-- ==== Sys2Proof/Laws/Memory.lean ====
section
/-! SUPPORT. Sorted maps and memory: a read after a write, what a write leaves alone, and that every operation on memory keeps its
canonical form. -/

namespace Sys2Proof.Machine

/-! ### Sorted maps -/

theorem mput_mem {α : Type} {k : Nat} {v : α} {m : List (Nat × α)} {e : Nat × α} (h : e ∈ mput k v m) :
    e = (k, v) ∨ e ∈ m := by
  induction m with
  | nil => exact .inl (by simpa [mput] using h)
  | cons x m ih =>
    obtain ⟨k', v'⟩ := x
    simp only [mput] at h
    split at h
    · simpa using h
    · split at h
      · rcases List.mem_cons.mp h with h | h
        · exact .inl h
        · exact .inr (List.mem_cons_of_mem _ h)
      · rcases List.mem_cons.mp h with h | h
        · exact .inr (h ▸ List.mem_cons_self)
        · exact (ih h).imp_right (List.mem_cons_of_mem _)

theorem mput_sorted {α : Type} (k : Nat) (v : α) {m : List (Nat × α)} (h : m.Pairwise fun c d => c.1 < d.1) :
    (mput k v m).Pairwise fun c d => c.1 < d.1 := by
  induction m with
  | nil => simp [mput]
  | cons x m ih =>
    obtain ⟨k', v'⟩ := x
    rw [List.pairwise_cons] at h
    simp only [mput]
    split
    · rename_i hk
      refine List.pairwise_cons.mpr ⟨fun e he => ?_, List.pairwise_cons.mpr h⟩
      rcases List.mem_cons.mp he with rfl | he
      · exact hk
      · exact Nat.lt_trans hk (h.1 e he)
    · split
      · rename_i hk
        subst hk
        exact List.pairwise_cons.mpr h
      · refine List.pairwise_cons.mpr ⟨fun e he => ?_, ih h.2⟩
        rcases mput_mem he with rfl | he
        · simp only; omega
        · exact h.1 e he

theorem mget_cons {α : Type} (k : Nat) (e : Nat × α) (m : List (Nat × α)) (d : α) :
    mget (e :: m) k d = if e.1 = k then e.2 else mget m k d := by
  obtain ⟨a, v⟩ := e
  simp only [mget, List.lookup_cons]
  by_cases h : a = k
  · simp [h]
  · rw [if_neg h, beq_false_of_ne (Ne.symm h)]

theorem mget_mput {α : Type} (k : Nat) (v d : α) (m : List (Nat × α)) : mget (mput k v m) k d = v := by
  induction m with
  | nil => simp [mput, mget_cons]
  | cons e m ih =>
    obtain ⟨k', v'⟩ := e
    simp only [mput]
    split
    · simp [mget_cons]
    · split
      · simp [mget_cons]
      · rw [mget_cons, if_neg (by simp only; omega)]; exact ih

theorem mget_mput_ne {α : Type} {a k : Nat} (v d : α) (m : List (Nat × α)) (h : a ≠ k) :
    mget (mput k v m) a d = mget m a d := by
  induction m with
  | nil => rw [mput, mget_cons, if_neg (Ne.symm h)]
  | cons e m ih =>
    obtain ⟨k', v'⟩ := e
    simp only [mput]
    split
    · rw [mget_cons, if_neg (Ne.symm h)]
    · split
      · rename_i hk
        subst hk
        simp [mget_cons, Ne.symm h]
      · rw [mget_cons, mget_cons, ih]

theorem mget_mdel {α : Type} (k : Nat) (d : α) (m : List (Nat × α)) : mget (mdel k m) k d = d := by
  induction m with
  | nil => rfl
  | cons e m ih =>
    simp only [mdel, List.filter_cons] at ih ⊢
    by_cases h : e.1 = k
    · simp [h, ih]
    · rw [if_pos (by simpa using h), mget_cons, if_neg h]; exact ih

theorem mget_mdel_ne {α : Type} {a k : Nat} (d : α) (m : List (Nat × α)) (h : a ≠ k) : mget (mdel k m) a d = mget m a d := by
  induction m with
  | nil => rfl
  | cons e m ih =>
    simp only [mdel, List.filter_cons] at ih ⊢
    by_cases hk : e.1 = k
    · rw [if_neg (by simp [hk]), mget_cons, if_neg (by omega)]; exact ih
    · rw [if_pos (by simpa using hk), mget_cons, mget_cons, ih]

theorem mget_mset {α : Type} [DecidableEq α] (k : Nat) (v d : α) (m : List (Nat × α)) : mget (mset k v d m) k d = v := by
  unfold mset; split
  · rename_i h; rw [mget_mdel, h]
  · exact mget_mput ..

theorem mget_mset_ne {α : Type} [DecidableEq α] {a k : Nat} (v d : α) (m : List (Nat × α)) (h : a ≠ k) :
    mget (mset k v d m) a d = mget m a d := by
  unfold mset; split
  · exact mget_mdel_ne d m h
  · exact mget_mput_ne v d m h

/-! ### Memory -/

/-- Memory with nothing listed, as after reset, has the form. -/
theorem Memory.wf_nil : Memory.wf [] := ⟨List.Pairwise.nil, fun _ h => absurd h (List.not_mem_nil)⟩

theorem Memory.wf_write {m : Memory} (h : Memory.wf m) (a : Nat) (b : Byte) : Memory.wf (m.write a b) := by
  unfold Memory.write mset
  split
  · exact ⟨h.1.filter _, fun c hc => h.2 c (List.mem_of_mem_filter hc)⟩
  · rename_i hb
    refine ⟨mput_sorted a b h.1, fun c hc => ?_⟩
    rcases mput_mem hc with rfl | hc
    · exact hb
    · exact h.2 c hc

theorem Memory.wf_writeN {m : Memory} (h : Memory.wf m) (a : Nat) (bs : List Byte) : Memory.wf (m.writeN a bs) := by
  induction bs generalizing m a with
  | nil => exact h
  | cons b bs ih => exact ih (Memory.wf_write h a b) (a + 1)

theorem Memory.wf_filter {m : Memory} (h : Memory.wf m) (p : Host.Cell → Bool) : Memory.wf (m.filter p) :=
  ⟨h.1.filter _, fun c hc => h.2 c (List.mem_of_mem_filter hc)⟩

theorem Memory.read_write (m : Memory) (a : Nat) (b : Byte) : (m.write a b).read a = b := mget_mset ..

theorem Memory.read_write_ne {m : Memory} {a x : Nat} (b : Byte) (h : x ≠ a) : (m.write a b).read x = m.read x :=
  mget_mset_ne _ _ _ h

/-- A write of bytes from a on leaves every address outside them alone. -/
theorem Memory.read_writeN_out {m : Memory} {a x : Nat} (bs : List Byte) (h : x < a ∨ a + bs.length ≤ x) :
    (m.writeN a bs).read x = m.read x := by
  induction bs generalizing m a with
  | nil => rfl
  | cons b bs ih =>
    simp only [List.length_cons] at h
    rw [Memory.writeN, ih (by omega), Memory.read_write_ne _ (by omega)]

/-- The bytes written from a on read back in order. -/
theorem Memory.readN_writeN (m : Memory) (a : Nat) (bs : List Byte) : (m.writeN a bs).readN a bs.length = bs := by
  induction bs generalizing m a with
  | nil => rfl
  | cons b bs ih =>
    simp only [List.length_cons, Memory.readN, Memory.writeN]
    rw [Memory.read_writeN_out _ (by omega), Memory.read_write, ih]

/-! ### The operations of the machine on memory -/

theorem State.reset_memOk : Safety.MemOk State.reset := Memory.wf_nil

theorem State.ramWrite_memOk {s : State} (h : Safety.MemOk s) (ln slot : Nat) (data : List Byte) :
    Safety.MemOk (s.ramWrite ln slot data) := Memory.wf_writeN h _ _

theorem State.loseMemory_memOk {s : State} (h : Safety.MemOk s) : Safety.MemOk s.loseMemory := Memory.wf_filter h _

end Sys2Proof.Machine
end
......
PROBLEM DESCRIPTION:
Those lines from the one with "in order. -/" through the last line of the material above are to be retyped exactly, with nothing else.

WRITTEN RESPONSE:
/-- The bytes written from a on read back in order. -/
theorem Memory.readN_writeN (m : Memory) (a : Nat) (bs : List Byte) : (m.writeN a bs).readN a bs.length = bs := by
  induction bs generalizing m a with
  | nil => rfl
  | cons b bs ih =>
    simp only [List.length_cons, Memory.readN, Memory.writeN]
    rw [Memory.read_writeN_out _ (by omega), Memory.read_write, ih]

/-! ### The operations of the machine on memory -/

theorem State.reset_memOk : Safety.MemOk State.reset := Memory.wf_nil

theorem State.ramWrite_memOk {s : State} (h : Safety.MemOk s) (ln slot : Nat) (data : List Byte) :
    Safety.MemOk (s.ramWrite ln slot data) := Memory.wf_writeN h _ _

theorem State.loseMemory_memOk {s : State} (h : Safety.MemOk s) : Safety.MemOk s.loseMemory := Memory.wf_filter h _

end Sys2Proof.Machine
end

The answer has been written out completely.